What not to say when buying a car? ›

Eliminating the following statements when you buy a car can help you negotiate a better deal.
  1. 'I love this car! ' ...
  2. 'I've got to have a monthly payment of $350. ' ...
  3. 'My lease is up next week. ' ...
  4. 'I want $10,000 for my trade-in, and I won't take a penny less. ' ...
  5. 'I've been looking all over for this color. '
Feb 14, 2021

What is a good down payment on a $25,000 car? ›

How much should you put down on a $25,000 car? For a $25,000 car, consider putting down at least $2,500 if it's used or at least $5,000 if it's new. By putting 10% or 20% down depending on the car's condition, you'll have the best options for loan terms and interest rates.

Is $2000 enough for a down payment on a car? ›

In general, you should strive to make a down payment of at least 20% of a new car's purchase price. For used cars, try for at least 10% down. If you can't afford the recommended amount, put down as much as you can without draining your savings or emergency funds.

What is a good APR for a car? ›

Average car loan interest rates by credit score
Credit scoreAverage APR, new carAverage APR, used car
Superprime: 781-850.5.64%.7.66%.
Prime: 661-780.7.01%.9.73%.
Nonprime: 601-660.9.60%.14.12%.
Subprime: 501-600.12.28%.18.89%.
2 more rows
Apr 19, 2024

How much car can I afford 20 3 8? ›

The 20/3/8 car buying rule says you should put 20% down, pay off your car loan in three years (36 months), and spend no more than 8% of your pretax income on car payments.

How much should I spend on a car if I make $40,000 a year? ›

So, how much car can you afford? As a rule of thumb, never spend more than 35% of your gross annual income on a car. The following calculator allows you to see enter variables, including down payment, interest rate, and loan term to compare a monthly payment to what's affordable.

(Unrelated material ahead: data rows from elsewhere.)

-- ==== Sys2Proof/Laws/PerInstr.lean ====
section
/-! SUPPORT. Laws of every instruction, one lemma a constructor. `RowBits`: the word the encoder gives has the bits
spec/opcode_table.json fixes for the instruction's row. -/

namespace Sys2Proof.Laws.RowBits

open Sys2Proof

/-- The mask and match columns of a row of spec/opcode_table.json, by format. -/
inductive Row where
  | cmd (mask bits : Descriptor)
  | ustep (mask bits : Upc)
  deriving DecidableEq, Repr

/-- The row of an instruction, copied from spec/opcode_table.json. -/
def row : Instr → Row
  | .read _ _ _ => .cmd 0xFF0000000000#48 0x010000000000#48
  | .write _ _ _ => .cmd 0xFF0000000000#48 0x020000000000#48
  | .bringup => .cmd 0xFF0000000000#48 0x030000000000#48
  | .wrGar => .cmd 0xFFFFFFFFFFFF#48 0x020001040004#48
  | .wrSubr => .cmd 0xFFFFFFFFFFFF#48 0x020005040004#48
  | .wrShar => .cmd 0xFFFFFFFFFFFF#48 0x020009040006#48
  | .wrSipr => .cmd 0xFFFFFFFFFFFF#48 0x02000F040004#48
  | .rdMr => .cmd 0xFFFFFFFFFFFF#48 0x010000000001#48
  | .wrMr => .cmd 0xFFFFFFFFFFFF#48 0x020000040001#48
  | .rdVersionr => .cmd 0xFFFFFFFFFFFF#48 0x010039000001#48
  | .s1w => .ustep 0xF#4 0x0#4
  | .s1wait => .ustep 0xF#4 0x1#4
  | .s1r => .ustep 0xF#4 0x2#4
  | .s2w => .ustep 0xF#4 0x3#4
  | .s2r => .ustep 0xF#4 0x4#4
  | .s3w => .ustep 0xF#4 0x5#4
  | .s3r => .ustep 0xF#4 0x6#4
  | .s4w => .ustep 0xF#4 0x7#4
  | .s4r => .ustep 0xF#4 0x8#4
  | .s5r => .ustep 0xF#4 0x9#4
  | .present => .ustep 0xF#4 0xA#4
  | .absent => .ustep 0xF#4 0xB#4

/-- The word has the fixed bits of the row. -/
def Fits : Row → FetchWord → Prop
  | .cmd m b, .cmd d => d &&& m = b
  | .ustep m b, .ustep k => k &&& m = b
  | .cmd _ _, .ustep _ => False
  | .ustep _ _, .cmd _ => False

/-- The encoder's word of the instruction has the fixed bits of its row. -/
def Statement (i : Instr) : Prop := Fits (row i) (encode i)

/-- Masking a descriptor down to its operation code. -/
theorem make_mask (op : Byte) (addr : Half) (ctrl : Byte) (len : Half) :
    Descriptor.make op addr ctrl len &&& 0xFF0000000000#48 = op ++ 0x0000000000#40 := by
  have hm : 0xFF0000000000#48 = 0xFF#8 ++ 0x0000000000#40 := by decide
  have hd : Descriptor.make op addr ctrl len = op ++ (addr ++ ctrl ++ len) := by
    apply BitVec.eq_of_getLsbD_eq
    intro i hi
    simp only [Descriptor.make, BitVec.getLsbD_append]
    repeat' split
    all_goals first | rfl | omega
  rw [hm, hd, BitVec.and_append, BitVec.and_zero]
  congr 1
  exact BitVec.and_allOnes

theorem read (addr : Half) (ctrl : Byte) (len : Half) : Statement (.read addr ctrl len) := make_mask _ addr ctrl len
theorem write (addr : Half) (ctrl : Byte) (len : Half) : Statement (.write addr ctrl len) := make_mask _ addr ctrl len
theorem bringup : Statement .bringup := rfl
theorem wrGar : Statement .wrGar := rfl
theorem wrSubr : Statement .wrSubr := rfl
theorem wrShar : Statement .wrShar := rfl
theorem wrSipr : Statement .wrSipr := rfl
theorem rdMr : Statement .rdMr := rfl
theorem wrMr : Statement .wrMr := rfl
theorem rdVersionr : Statement .rdVersionr := rfl
theorem s1w : Statement .s1w := rfl
theorem s1wait : Statement .s1wait := rfl
theorem s1r : Statement .s1r := rfl
theorem s2w : Statement .s2w := rfl
theorem s2r : Statement .s2r := rfl
theorem s3w : Statement .s3w := rfl
theorem s3r : Statement .s3r := rfl
theorem s4w : Statement .s4w := rfl
theorem s4r : Statement .s4r := rfl
theorem s5r : Statement .s5r := rfl
theorem present : Statement .present := rfl
theorem absent : Statement .absent := rfl

end Sys2Proof.Laws.RowBits
end

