-- ==== Sys2Proof/Tests/Slice0.lean ====
section
/-! SUPPORT. Tests. Expected words, frames, responses and events come from the tables and vectors of the spec
(30_encoding.md R88, R93, R95; 95_test_vectors.md); the witnesses show that the hypotheses of the statements can be met. -/

namespace Sys2Proof.Tests

open Sys2Proof Sys2Proof.Machine

/-! ### Decoding: the words of 30_encoding.md R88, R93, R95 and 95_test_vectors.md section 2 -/

-- V5: READ 0x00FF, 0x00, 8
theorem test_decode_read : decode (.cmd 0x0100FF000008#48) = .ok (.read 0x00FF#16 0x00#8 8#16) := by decide
-- W9: WRITE 0x7FFF, 0x0C, 255 bytes
theorem test_decode_write : decode (.cmd 0x027FFF0C00FF#48) = .ok (.write 0x7FFF#16 0x0C#8 255#16) := by decide
-- X4: the other fields of a BRINGUP are ignored
theorem test_decode_bringup : decode (.cmd 0x03FFFFFFFFFF#48) = .ok .bringup := by decide
theorem test_decode_wrGar : decode (.cmd 0x020001040004#48) = .ok .wrGar := by decide
theorem test_decode_wrSubr : decode (.cmd 0x020005040004#48) = .ok .wrSubr := by decide
theorem test_decode_wrShar : decode (.cmd 0x020009040006#48) = .ok .wrShar := by decide
theorem test_decode_wrSipr : decode (.cmd 0x02000F040004#48) = .ok .wrSipr := by decide
theorem test_decode_rdMr : decode (.cmd 0x010000000001#48) = .ok .rdMr := by decide
theorem test_decode_wrMr : decode (.cmd 0x020000040001#48) = .ok .wrMr := by decide
theorem test_decode_rdVersionr : decode (.cmd 0x010039000001#48) = .ok .rdVersionr := by decide
theorem test_decode_s1w : decode (.ustep 0b0000#4) = .ok .s1w := by decide
theorem test_decode_s1wait : decode (.ustep 0b0001#4) = .ok .s1wait := by decide
theorem test_decode_s1r : decode (.ustep 0b0010#4) = .ok .s1r := by decide
theorem test_decode_s2w : decode (.ustep 0b0011#4) = .ok .s2w := by decide
theorem test_decode_s2r : decode (.ustep 0b0100#4) = .ok .s2r := by decide
theorem test_decode_s3w : decode (.ustep 0b0101#4) = .ok .s3w := by decide
theorem test_decode_s3r : decode (.ustep 0b0110#4) = .ok .s3r := by decide
theorem test_decode_s4w : decode (.ustep 0b0111#4) = .ok .s4w := by decide
theorem test_decode_s4r : decode (.ustep 0b1000#4) = .ok .s4r := by decide
theorem test_decode_s5r : decode (.ustep 0b1001#4) = .ok .s5r := by decide
theorem test_decode_present : decode (.ustep 0b1010#4) = .ok .present := by decide
theorem test_decode_absent : decode (.ustep 0b1011#4) = .ok .absent := by decide

-- a READ of another length at the same address is no named access (42_named_accesses.md)
theorem test_decode_read_of_version_and_more :
    decode (.cmd 0x010039000002#48) = .ok (.read 0x0039#16 0x00#8 2#16) := by decide
-- X1, X2, X3: reserved operation codes
theorem test_decode_reserved :
    decode (.cmd 0x000000000000#48) = .error (.reservedOp 0x00#8) ∧
    decode (.cmd 0x040000000000#48) = .error (.reservedOp 0x04#8) ∧
    decode (.cmd 0xFF0039000001#48) = .error (.reservedOp 0xFF#8) := by decide
-- 10_state.md R25: 12 to 15 are never taken
theorem test_decode_upc_never_taken :
    decode (.ustep 12#4) = .error (.upcNeverTaken 12#4) ∧ decode (.ustep 15#4) = .error (.upcNeverTaken 15#4) := by decide

-- V4 and W6, encoded
theorem test_encode_read : encode (.read 0xFFFF#16 0xFF#8 1#16) = .cmd 0x01FFFFFF0001#48 := by decide
theorem test_encode_write : encode (.write 0xABCD#16 0x5C#8 0#16) = .cmd 0x02ABCD5C0000#48 := by decide
theorem test_decodeTableWord :
    decodeTableWord 48 0x018001140002 = some (.read 0x8001#16 0x14#8 2#16) ∧ decodeTableWord 8 0x9 = some .s5r ∧
    decodeTableWord 48 0x000000000000 = none := by decide

/-! ### Well-formedness -/

/-- A build with MAXLEN = 255 and a diagnostic port. -/
def build : Params := ⟨0, 0, 0, 0, true⟩

theorem test_wellFormed_accepts :
    Instr.wellFormed build (.read 0xFF00#16 0x08#8 255#16) = true ∧ Instr.wellFormed build .rdMr = true := by decide
-- R90: a length above MAXLEN
theorem test_wellFormed_refuses_long_read : Instr.wellFormed build (.read 0x0000#16 0x00#8 256#16) = false := by decide
theorem test_wellFormed_refuses_long_write : Instr.wellFormed build (.write 0x0000#16 0x04#8 256#16) = false := by decide
-- R95: a named access spelled as the READ or WRITE it expands to
theorem test_wellFormed_refuses_spelled_read : Instr.wellFormed build (.read 0x0039#16 0x00#8 1#16) = false := by decide
theorem test_wellFormed_refuses_spelled_write : Instr.wellFormed build (.write 0x0001#16 0x04#8 4#16) = false := by decide

/-! ### Single steps, with a scripted channel (95_test_vectors.md) -/

/-- An idle block with these scripted answers and these data bytes on offer. -/
def block (answers : List Answer) (data : List Byte) : State :=
  { State.reset with cfg := build, answers := answers, wdataIn := data }

/-- The device drives these bytes and the exchange succeeds. -/
def rx (bytes : List Byte) : Answer := ⟨bytes, none, 0⟩

/-- The device drives bytes that nobody looks at. -/
def anyRx : Answer := rx (List.replicate 9 0xFF#8)

/-- `chan_fail` rises in byte slot `n`; nothing more is sent after it. -/
def failAt (n : Nat) : Answer := ⟨List.replicate 9 0x5A#8, some n, n⟩

/-- The engine state, the response and the bus history. -/
def seen (s : State) : Fsm × Response × List BusEvent := (s.fsm, s.response, s.bus)

/-- The bytes of a successful READ. -/
def bytesRead (s : State) : List Byte := s.rbuf.take s.respLen.toNat

-- V1
theorem test_rdVersionr : nextMap (fun t => (seen t, bytesRead t))
      (exec .rdVersionr (block [rx [0xFF#8, 0xFF#8, 0xFF#8, 0x04#8]] [])) =
    some ((.resp, ⟨.ok, false, 1#16⟩, [.exchange [0x00#8, 0x39#8, 0x00#8, 0x00#8] true]), [0x04#8]) := by decide +kernel
-- V9
theorem test_rdVersionr_fails : nextMap (fun t => (t.fsm, t.response, t.rbuf))
      (exec .rdVersionr (block [failAt 3] [])) = some (.resp, ⟨.busFailure, false, 0#16⟩, []) := by decide +kernel
-- V2
theorem test_rdMr : nextMap (fun t => (seen t, bytesRead t))
      (exec .rdMr (block [rx [0x01#8, 0x02#8, 0x03#8, 0x00#8]] [])) =
    some ((.resp, ⟨.ok, false, 1#16⟩, [.exchange [0x00#8, 0x00#8, 0x00#8, 0x00#8] true]), [0x00#8]) := by decide +kernel
-- V8: the header bytes received are ignored, zeros are sent whatever the control byte
theorem test_read : nextMap (fun t => (seen t, bytesRead t))
      (exec (.read 0x8001#16 0x14#8 2#16) (block [rx [0xFF#8, 0xFF#8, 0xFF#8, 0xFF#8, 0xFE#8]] [])) =
    some ((.resp, ⟨.ok, false, 2#16⟩, [.exchange [0x80#8, 0x01#8, 0x14#8, 0x00#8, 0x00#8] true]), [0xFF#8, 0xFE#8]) := by
  decide +kernel
-- X5: MAXLEN = 255, 256 bytes
theorem test_read_too_long : nextMap seen (exec (.read 0x0000#16 0x00#8 256#16) (block [] [])) =
    some (.resp, ⟨.illegalCmd, false, 0#16⟩, []) := by decide +kernel
-- W6
theorem test_write_nothing : nextMap seen (exec (.write 0xABCD#16 0x5C#8 0#16) (block [anyRx] [])) =
    some (.resp, ⟨.ok, false, 0#16⟩, [.exchange [0xAB#8, 0xCD#8, 0x5C#8] true]) := by decide +kernel
-- X6: no data byte is taken
theorem test_write_too_long : nextMap (fun t => (seen t, t.wdataIn))
      (exec (.write 0x0000#16 0x04#8 256#16) (block [] [0x55#8])) =
    some ((.resp, ⟨.illegalCmd, false, 0#16⟩, []), [0x55#8]) := by decide +kernel
-- W3, W4, W5, W1; a byte beyond the data stays with the host
theorem test_wrGar : nextMap (fun t => (seen t, t.wdataIn))
      (exec .wrGar (block [anyRx] [0xC0#8, 0xA8#8, 0x01#8, 0x01#8, 0x77#8])) =
    some ((.resp, ⟨.ok, false, 0#16⟩,
      [.exchange [0x00#8, 0x01#8, 0x04#8, 0xC0#8, 0xA8#8, 0x01#8, 0x01#8] true]), [0x77#8]) := by decide +kernel
theorem test_wrSubr : nextMap seen (exec .wrSubr (block [anyRx] [0xFF#8, 0xFF#8, 0xFF#8, 0x00#8])) =
    some (.resp, ⟨.ok, false, 0#16⟩,
      [.exchange [0x00#8, 0x05#8, 0x04#8, 0xFF#8, 0xFF#8, 0xFF#8, 0x00#8] true]) := by decide +kernel
theorem test_wrSipr : nextMap seen (exec .wrSipr (block [anyRx] [0xC0#8, 0xA8#8, 0x01#8, 0x64#8])) =
    some (.resp, ⟨.ok, false, 0#16⟩,
      [.exchange [0x00#8, 0x0F#8, 0x04#8, 0xC0#8, 0xA8#8, 0x01#8, 0x64#8] true]) := by decide +kernel
theorem test_wrMr : nextMap seen (exec .wrMr (block [rx [0xFF#8, 0xFF#8, 0xFF#8, 0xFF#8]] [0x80#8])) =
    some (.resp, ⟨.ok, false, 0#16⟩, [.exchange [0x00#8, 0x00#8, 0x04#8, 0x80#8] true]) := by decide +kernel
-- W2 with trace (section 2.4), and W10
theorem test_wrShar_traced : nextMap (fun t => (seen t, t.diagLog))
      (exec .wrShar { block [anyRx] [0xDE#8, 0xAD#8, 0xBE#8, 0xEF#8, 0x00#8, 0x01#8] with
        pins := ⟨false, none, true, true, true, true, true⟩ }) =
    some ((.resp, ⟨.ok, false, 0#16⟩,
        [.exchange [0x00#8, 0x09#8, 0x04#8, 0xDE#8, 0xAD#8, 0xBE#8, 0xEF#8, 0x00#8, 0x01#8] true]),
      [.xfer .w 0x0009#16 0x04#8 [0xDE#8, 0xAD#8, 0xBE#8, 0xEF#8, 0x00#8, 0x01#8] true]) := by decide +kernel
theorem test_wrShar_fails : nextMap (fun t => (t.fsm, t.response, t.diagLog))
      (exec .wrShar (block [failAt 0] [0xDE#8, 0xAD#8, 0xBE#8, 0xEF#8, 0x00#8, 0x01#8])) =
    some (.resp, ⟨.busFailure, false, 0#16⟩, []) := by decide +kernel
-- section 2.5: the bits on `mosi` of READ 0x0039, 0x00, 1, and a byte sampled first bit = bit 7
theorem test_bits_of_header : (header 0x0039#16 0x00#8).flatMap bitsOf =
    [false, false, false, false, false, false, false, false, false, false, true, true, true, false, false, true,
     false, false, false, false, false, false, false, false] := by decide
theorem test_bits_sampled : byteOf [false, false, false, false, false, true, false, false] = 0x04#8 := by decide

What is the 300% rule in auto finance? ›

Present 100% of your products to 100% of your customers 100% of the time” is the credo F&I pros follow — at least for those living above $1,500 per copy. Also known as the 300% Rule, those who subscribe to it assume everyone's a buyer. It's a mindset we could all use on the service drive.

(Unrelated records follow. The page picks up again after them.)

-- ==== Sys2Proof/Machine/State.lean ====
section
/-! DEFINITION. The state of the station: every piece of state the manual gives a block, the queue of
waiting commands, and one counter of the model's own for free values. Reset is the moment power has
been applied (cold start, R132, R135, R143, R171). -/

namespace Sys2Proof.Machine

/-- The reasons for which the station stops: none. No rule of the manual names a condition in which
the station ceases to act (a fault of STOP severity leads to HALTED, an operating state, R141). -/
inductive Fault where
deriving DecidableEq, Repr

/-- The reasons for which the model gives no meaning. -/
inductive Refusal where
  /-- Raised by an arm of `exec` whose command has no meaning yet; safe, since the model stops. No arm
  raises it. -/
  | notModelled (mnemonic : String)
deriving DecidableEq, Repr

/-- The state of the station. -/
structure State where
  /-- Station Control: the operating state (8.2). -/
  opState : OpState
  /-- Station Control: the last reset kind (R142). -/
  lastReset : ResetKind
  /-- Whether the line reset input is held asserted (R135, R171). -/
  lineReset : Bool
  /-- Configuration Loader: the configuration in force (R171). -/
  config : StationConfig
  /-- Configuration Loader: the autoload in progress, with the pending configuration (R171). -/
  autoload : Option Autoload
  /-- Station Clock: the clock value (R132). -/
  clock : StoreTime
  /-- Station Clock: the set flag (R132). -/
  clockSet : Bool
  /-- Station Clock: microseconds elapsed toward the next clock second at its last restart (R132). -/
  timebase : Nat
  /-- BLI: the line rate in force (R159). -/
  lineRate : LinkRate
  /-- BLI: the receiver (R160). -/
  receiver : Receiver
  /-- BLI: the holding, head first (R162). -/
  holding : List LinkFrame
  /-- BLI: the response in progress (R162). -/
  response : Option Response
  /-- BLI: the pending overrun (R163). -/
  overrun : Option Overrun
  /-- Record Gatherer: the open group with its gathering area and idle timer (2.2). -/
  group : Option OpenGroup
  /-- Change Book: the entries, in order of slot number (R45). -/
  book : List Entry
  /-- Change Book: the closing order list, of slots (R61). -/
  closing : List Nat
  /-- Label Roster: the records, in recency order, most recently heard first (R69, R70). -/
  roster : List RosterRecord
  /-- Dialogue Engine: the dialogue state, the phase and the transfer context (R80). -/
  dialogue : Dialogue
  /-- Dialogue Engine: the frame being transmitted (R81). -/
  transmitting : Option AirFrame
  /-- Dialogue Engine: how many frames or bursts have been on the air for 40 µs or more; their carrier is
  sensed while the station does not transmit (R105). -/
  carriers : Nat
  /-- Dialogue Engine: the tally list, oldest pair first (R115). -/
  tally : List (LabelAddr × Version)
  /-- Dialogue Engine: the tally counter (R116). -/
  tallyCount : Nat
  /-- Dialogue Engine: the length in ms of the quiet wait in progress (R117). -/
  quietWait : Option Nat
  /-- Airtime Budget Meter: the level in hundredths of a ms (R123). -/
  budget : Nat
  /-- FRU: the latched fault set (R144). -/
  latched : PerKind Bool
  /-- FRU: the first-fault log; its capture is armed while the latched set is empty (R146). -/
  firstFault : Option FaultLog
  /-- FRU: a halt handed to Station Control by the command in progress, taken at its end (R141, R147). -/
  halt : Bool
  /-- FRU: the report queue, oldest first (R153). -/
  reports : List Report
  /-- FRU: the next sequence number (R152). -/
  nextSeq : BitVec 16
  /-- FRU: the attention enable set (R157). -/
  enable : FlagSet
  /-- THE MODEL'S OWN: how many free choices have been made (notes/assumptions/3.md, notes/assumptions/26.md). -/
  choices : Nat
  /-- The commands that are waiting, first in, first out. -/
  pending : List Instr
deriving DecidableEq, Repr

/-- No fault kind latched. -/
def noKinds : PerKind Bool := ⟨false, false, false, false, false, false⟩

/-- The station when power has just been applied: a cold start's values, with the autoload begun. -/
def State.reset : State where
  opState := .starting
  lastReset := .cold
  lineReset := false
  config := defaultConfig
  autoload := some ⟨.header, defaultConfig⟩
  clock := 0
  clockSet := false
  timebase := 0
  lineRate := .r115200
  receiver := .hunting
  holding := []
  response := none
  overrun := none
  group := none
  book := []
  closing := []
  roster := []
  dialogue := .listening
  transmitting := none
  carriers := 0
  tally := []
  tallyCount := 0
  quietWait := none
  budget := 0
  latched := noKinds
  firstFault := none
  halt := false
  reports := []
  nextSeq := 0
  enable := defaultPolicy.enable
  choices := 0
  pending := []

end Sys2Proof.Machine
end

What is the 50 30 20 rule for car payments? ›

Balance Your Budget

50% for needs like housing, food, and transportation. In this case, the monthly car payment and other related auto expenses fit into this category. 30% for wants like entertainment, travel, and other nonessential items. 20% for savings, paying off credit cards, and meeting long-term financial goals.

How much should I spend on a car if I make $200,000? ›

How much car can I afford based on salary? According to our research, you shouldn't spend more than 10% to 15% of your net monthly income on car payments. Your total vehicle costs, including loan payments and insurance, should total no more than 20%.

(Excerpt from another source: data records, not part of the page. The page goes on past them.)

-- ==== Sys2Proof/Machine/Frames.lean ====
section
/-! DEFINITION. Air frames: their sizes and airtimes (6.5, 12.1), the bytes the station writes (R177),
and the checks every received frame passes before any block sees it (R104). -/

namespace Sys2Proof.Machine

/-- The airtime of a frame of `size` bytes, in hundredths of a ms: 2.0 ms + 0.16 ms per byte (6.5). -/
def airtime (size : Nat) : Nat := 200 + 16 * size

/-- The airtime of an OFFER, 5.84 ms (R86). -/
def offerAirtime : Nat := airtime 24

/-- The airtime of a FRAG with `p` payload bytes (R84). -/
def fragAirtime (p : Nat) : Nat := airtime (11 + p)

/-- The airtime of a TALLY of `n` pairs (R118). -/
def tallyAirtime (n : Nat) : Nat := airtime (14 + 5 * n)

/-! ### Writing a frame (R177) -/

/-- The kind code (R177). -/
def AirFrame.kindCode : AirFrame → Nat
  | .call _ => 1
  | .offer _ => 2
  | .ready _ => 3
  | .frag _ => 4
  | .fragAck _ => 5
  | .done _ => 6
  | .refuse _ => 7
  | .tally _ => 8

/-- The qualifier (R177). -/
def AirFrame.qualifier : AirFrame → Nat
  | .offer f => match f.base with
    | .version _ => 0
    | .any => 1
  | .ready f => readyCode f.reason
  | .refuse _ => 1
  | _ => 0

/-- A version base as sent, 0 when ANY (12.1.1). -/
def versionOfBase : Base → Version
  | .any => 0
  | .version v => v

/-- A bit vector as `n` bytes. -/
def bytesOfBits {w : Nat} (n : Nat) (x : BitVec w) : List Byte := bytesOfNat n x.toNat

/-- The pairs of a TALLY as bytes. -/
def pairBytes (ps : List (LabelAddr × Version)) : List Byte :=
  ps.flatMap (fun p => bytesOfBits 3 p.1 ++ bytesOfBits 2 p.2)

/-- The fields between the site code and the frame check (12.1.1). -/
def AirFrame.fields : AirFrame → List Byte
  | .call f =>
    bytesOfBits 3 f.label ++ bytesOfBits 2 f.held ++
    [BitVec.ofNat 8 (f.model.toNat * 16 + f.battery.toNat), f.flags]
  | .offer f =>
    [f.sender] ++ bytesOfBits 3 f.label ++ bytesOfBits 2 (versionOfBase f.base) ++ bytesOfBits 2 f.target ++
    bytesOfBits 4 f.effective ++ bytesOfBits 4 f.clock ++ [f.faceLength, f.fragments] ++
    bytesOfBits 2 f.faceCheck
  | .ready f => [f.station] ++ bytesOfBits 3 f.label ++ bytesOfBits 2 f.held
  | .frag f =>
    [f.sender] ++ bytesOfBits 3 f.label ++ [f.index, f.count, BitVec.ofNat 8 f.payload.length] ++ f.payload
  | .fragAck f => [f.station] ++ bytesOfBits 3 f.label ++ [f.index]
  | .done f =>
    [f.station] ++ bytesOfBits 3 f.label ++ bytesOfBits 2 f.held ++ bytesOfBits 2 f.faceCheck
  | .refuse f =>
    [f.station] ++ bytesOfBits 3 f.label ++ bytesOfBits 2 f.faceCheck ++ [f.assembled]
  | .tally f =>
    [f.sender] ++ bytesOfBits 4 f.clock ++ [BitVec.ofNat 8 f.pairs.length, f.pairsLeft, f.cause] ++
    bytesOfBits 2 f.freeSlots ++ pairBytes f.pairs

/-- The frame's bytes: two header bytes (kind and qualifier, size), the site code, the fields, and the
frame check over all of them (R177). -/
def AirFrame.bytes (site : SiteCode) (f : AirFrame) : List Byte :=
  let fields := f.fields
  let checked :=
    [BitVec.ofNat 8 (f.kindCode * 16 + f.qualifier), BitVec.ofNat 8 (fields.length + 4)] ++
    bytesOfBits 2 site ++ fields
  checked ++ bytesOfBits 2 (crc16 checked)

/-! ### Receiving a frame (R104) -/

/-- `n` pairs of a TALLY from exactly the bytes given. -/
def readPairs : Nat → List Byte → Option (List (LabelAddr × Version))
  | 0, [] => some []
  | n + 1, a :: b :: c :: d :: e :: rest =>
    (readPairs n rest).map (fun ps =>
      (BitVec.ofNat 24 (natOfBytes [a, b, c]), BitVec.ofNat 16 (natOfBytes [d, e])) :: ps)
  | _, _ => none

/-- Checks 3 and 4 (R104): a known kind and qualifier, and fields whose length agrees with the kind. -/
def readFields (kind qualifier : Nat) (b : List Byte) : Option AirFrame :=
  let station := b.getD 0 0
  let label : LabelAddr := BitVec.ofNat 24 (numAt b 1 3)
  match kind with
  | 1 =>
    if qualifier = 0 ∧ b.length = 7 then
      some (.call
        { label := BitVec.ofNat 24 (numAt b 0 3)
          held := BitVec.ofNat 16 (numAt b 3 2)
          model := BitVec.ofNat 4 (numAt b 5 1 / 16)
          battery := BitVec.ofNat 4 (numAt b 5 1)
          flags := b.getD 6 0 })
    else none
  | 2 =>
    if qualifier ≤ 1 ∧ b.length = 20 then
      some (.offer
        { sender := station
          label := label
          base := if qualifier = 1 then .any else .version (BitVec.ofNat 16 (numAt b 4 2))
          target := BitVec.ofNat 16 (numAt b 6 2)
          effective := BitVec.ofNat 32 (numAt b 8 4)
          clock := BitVec.ofNat 32 (numAt b 12 4)
          faceLength := b.getD 16 0
          fragments := b.getD 17 0
          faceCheck := BitVec.ofNat 16 (numAt b 18 2) })
    else none
  | 3 =>
    match readyReasonOf? qualifier with
    | some reason =>
      if b.length = 6 then
        some (.ready { station, label, held := BitVec.ofNat 16 (numAt b 4 2), reason })
      else none
    | none => none
  | 4 =>
    if qualifier = 0 ∧ 7 ≤ b.length ∧ b.length ≤ 23 ∧ numAt b 6 1 = b.length - 7 then
      some (.frag
        { sender := station, label, index := b.getD 4 0, count := b.getD 5 0, payload := b.drop 7 })
    else none
  | 5 =>
    if qualifier = 0 ∧ b.length = 5 then
      some (.fragAck { station, label, index := b.getD 4 0 })
    else none
  | 6 =>
    if qualifier = 0 ∧ b.length = 8 then
      some (.done
        { station, label, held := BitVec.ofNat 16 (numAt b 4 2)
          faceCheck := BitVec.ofNat 16 (numAt b 6 2) })
    else none
  | 7 =>
    if qualifier = 1 ∧ b.length = 7 then
      some (.refuse
        { station, label, faceCheck := BitVec.ofNat 16 (numAt b 4 2), assembled := b.getD 6 0 })
    else none
  | 8 =>
    if qualifier = 0 ∧ 10 ≤ b.length ∧ numAt b 5 1 ≤ 16 then
      (readPairs (numAt b 5 1) (b.drop 10)).map (fun pairs => .tally
        { sender := station
          clock := BitVec.ofNat 32 (numAt b 1 4)
          pairsLeft := b.getD 6 0
          cause := b.getD 7 0
          freeSlots := BitVec.ofNat 16 (numAt b 8 2)
          pairs })
    else none
  | _ => none

/-- Checks 5, 6 and 7 on a frame's fields, with the lengths that check 4 allows (R104): station numbers
in 1..250, the label address in 1..16,777,214, and a sender other than the own station. -/
def AirFrame.admissible (own : StationNo) : AirFrame → Bool
  | .call f => validLabel f.label
  | .offer f => validStation f.sender && validLabel f.label && f.sender != own
  | .ready f => validStation f.station && validLabel f.label
  | .frag f =>
    decide (f.payload.length ≤ 16) && validStation f.sender && validLabel f.label && f.sender != own
  | .fragAck f => validStation f.station && validLabel f.label
  | .done f => validStation f.station && validLabel f.label
  | .refuse f => validStation f.station && validLabel f.label
  | .tally f => decide (f.pairs.length ≤ 16) && validStation f.sender && f.sender != own

/-- The bytes a frame check is computed over: all but the last two (R177). -/
def checkedBytes (bs : List Byte) : List Byte := bs.take (bs.length - 2)

/-- A received frame put through the seven checks of R104, in order: the frame it is, or `none` when
it is discarded. -/
def receive (own : StationNo) (site : SiteCode) (bs : List Byte) : Option AirFrame :=
  if bs.length < 6 then none
  else if (crc16 (checkedBytes bs)).toNat ≠ numAt bs (bs.length - 2) 2 then none
  else if numAt bs 2 2 ≠ site.toNat then none
  else if numAt bs 1 1 ≠ bs.length - 2 then none
  else
    match readFields (numAt bs 0 1 / 16) (numAt bs 0 1 % 16) ((checkedBytes bs).drop 4) with
    | some f => if f.admissible own then some f else none
    | none => none

end Sys2Proof.Machine
end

What is the 50 30 20 rule for car loans? ›

Set your car payment budget

50% for needs such as housing, food and transportation — which, in this case, is your monthly car payment and related auto expenses. 30% for wants such as entertainment, travel and other nonessential items. 20% for savings, paying off credit cards and meeting long-range financial goals.

What is the US 25 year car rule? ›

Such a vehicle that is less than 25 years old can only be lawfully imported into the U.S. if (1) it is determined eligible for importation by NHTSA and (2) it is imported by an RI or by a person who has a contract with an RI to bring the vehicle into compliance with all applicable FMVSS within 120 days of entry.

Top Articles
Latest Posts
Article information

Author: Kareem Mueller DO

Last Updated:

Views: 5357

Rating: 4.6 / 5 (66 voted)

Reviews: 81% of readers found this page helpful

Author information

Name: Kareem Mueller DO

Birthday: 1997-01-04

Address: Apt. 156 12935 Runolfsdottir Mission, Greenfort, MN 74384-6749

Phone: +16704982844747

Job: Corporate Administration Planner

Hobby: Mountain biking, Jewelry making, Stone skipping, Lacemaking, Knife making, Scrapbooking, Letterboxing

Introduction: My name is Kareem Mueller DO, I am a vivacious, super, thoughtful, excited, handsome, beautiful, combative person who loves writing and wants to share my knowledge and understanding with you.